*** Opening of The data ***

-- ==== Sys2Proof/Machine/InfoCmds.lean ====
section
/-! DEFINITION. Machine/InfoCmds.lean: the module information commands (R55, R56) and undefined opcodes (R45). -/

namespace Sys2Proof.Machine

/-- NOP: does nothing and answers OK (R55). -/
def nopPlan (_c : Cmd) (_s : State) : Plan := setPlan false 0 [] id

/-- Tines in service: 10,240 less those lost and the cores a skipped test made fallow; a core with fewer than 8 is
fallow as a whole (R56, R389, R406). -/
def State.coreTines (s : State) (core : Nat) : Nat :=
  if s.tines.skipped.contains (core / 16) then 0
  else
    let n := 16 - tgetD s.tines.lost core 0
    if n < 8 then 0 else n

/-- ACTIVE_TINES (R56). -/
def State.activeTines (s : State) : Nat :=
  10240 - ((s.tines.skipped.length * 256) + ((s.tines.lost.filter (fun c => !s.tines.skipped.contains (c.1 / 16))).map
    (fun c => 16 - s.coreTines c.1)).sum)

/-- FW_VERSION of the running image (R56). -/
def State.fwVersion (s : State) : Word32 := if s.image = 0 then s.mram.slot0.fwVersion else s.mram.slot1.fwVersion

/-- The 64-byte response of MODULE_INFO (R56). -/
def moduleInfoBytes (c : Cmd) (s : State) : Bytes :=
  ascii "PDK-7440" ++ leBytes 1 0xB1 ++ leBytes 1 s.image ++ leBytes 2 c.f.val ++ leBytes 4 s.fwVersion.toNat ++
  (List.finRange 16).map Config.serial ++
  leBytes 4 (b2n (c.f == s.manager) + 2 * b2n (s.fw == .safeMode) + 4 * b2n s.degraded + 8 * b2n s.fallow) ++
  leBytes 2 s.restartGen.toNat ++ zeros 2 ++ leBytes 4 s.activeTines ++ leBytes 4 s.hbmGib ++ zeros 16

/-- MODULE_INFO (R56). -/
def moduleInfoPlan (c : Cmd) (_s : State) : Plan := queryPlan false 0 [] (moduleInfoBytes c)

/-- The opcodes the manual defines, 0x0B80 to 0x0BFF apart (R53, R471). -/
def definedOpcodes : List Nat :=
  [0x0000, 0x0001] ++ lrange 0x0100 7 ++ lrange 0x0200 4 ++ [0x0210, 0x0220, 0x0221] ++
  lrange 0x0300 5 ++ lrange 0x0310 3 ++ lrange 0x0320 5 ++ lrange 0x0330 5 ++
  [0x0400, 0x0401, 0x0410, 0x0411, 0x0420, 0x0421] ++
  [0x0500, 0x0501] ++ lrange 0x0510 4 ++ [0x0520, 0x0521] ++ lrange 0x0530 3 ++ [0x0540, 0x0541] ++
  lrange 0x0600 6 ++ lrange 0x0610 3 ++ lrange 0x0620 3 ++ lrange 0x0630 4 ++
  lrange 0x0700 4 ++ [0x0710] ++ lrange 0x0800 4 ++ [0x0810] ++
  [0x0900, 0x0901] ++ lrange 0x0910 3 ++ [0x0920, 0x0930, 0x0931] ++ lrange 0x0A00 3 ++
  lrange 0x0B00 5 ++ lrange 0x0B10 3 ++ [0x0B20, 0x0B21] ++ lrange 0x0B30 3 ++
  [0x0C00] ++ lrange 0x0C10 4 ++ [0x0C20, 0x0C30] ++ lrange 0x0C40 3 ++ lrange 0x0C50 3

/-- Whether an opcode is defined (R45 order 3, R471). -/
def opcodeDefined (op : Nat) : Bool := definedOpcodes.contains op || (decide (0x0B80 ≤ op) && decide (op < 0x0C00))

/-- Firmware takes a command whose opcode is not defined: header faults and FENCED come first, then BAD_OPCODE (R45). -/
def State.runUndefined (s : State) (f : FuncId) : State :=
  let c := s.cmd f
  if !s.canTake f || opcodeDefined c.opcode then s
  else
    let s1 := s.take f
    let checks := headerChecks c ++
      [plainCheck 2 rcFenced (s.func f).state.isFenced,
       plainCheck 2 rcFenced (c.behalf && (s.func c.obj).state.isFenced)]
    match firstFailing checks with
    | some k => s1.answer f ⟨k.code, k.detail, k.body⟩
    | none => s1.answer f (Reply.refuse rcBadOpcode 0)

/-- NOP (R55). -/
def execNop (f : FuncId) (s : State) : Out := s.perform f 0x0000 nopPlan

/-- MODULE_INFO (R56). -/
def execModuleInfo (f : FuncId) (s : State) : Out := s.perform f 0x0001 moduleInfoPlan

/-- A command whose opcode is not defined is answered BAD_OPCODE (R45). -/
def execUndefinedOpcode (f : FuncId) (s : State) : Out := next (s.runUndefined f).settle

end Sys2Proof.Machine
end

*** Close of The data ***

● **Requirement**: Tally how many lines of the records hold the word "rcFenced". Answer with the number only.

● **Completed task**: 2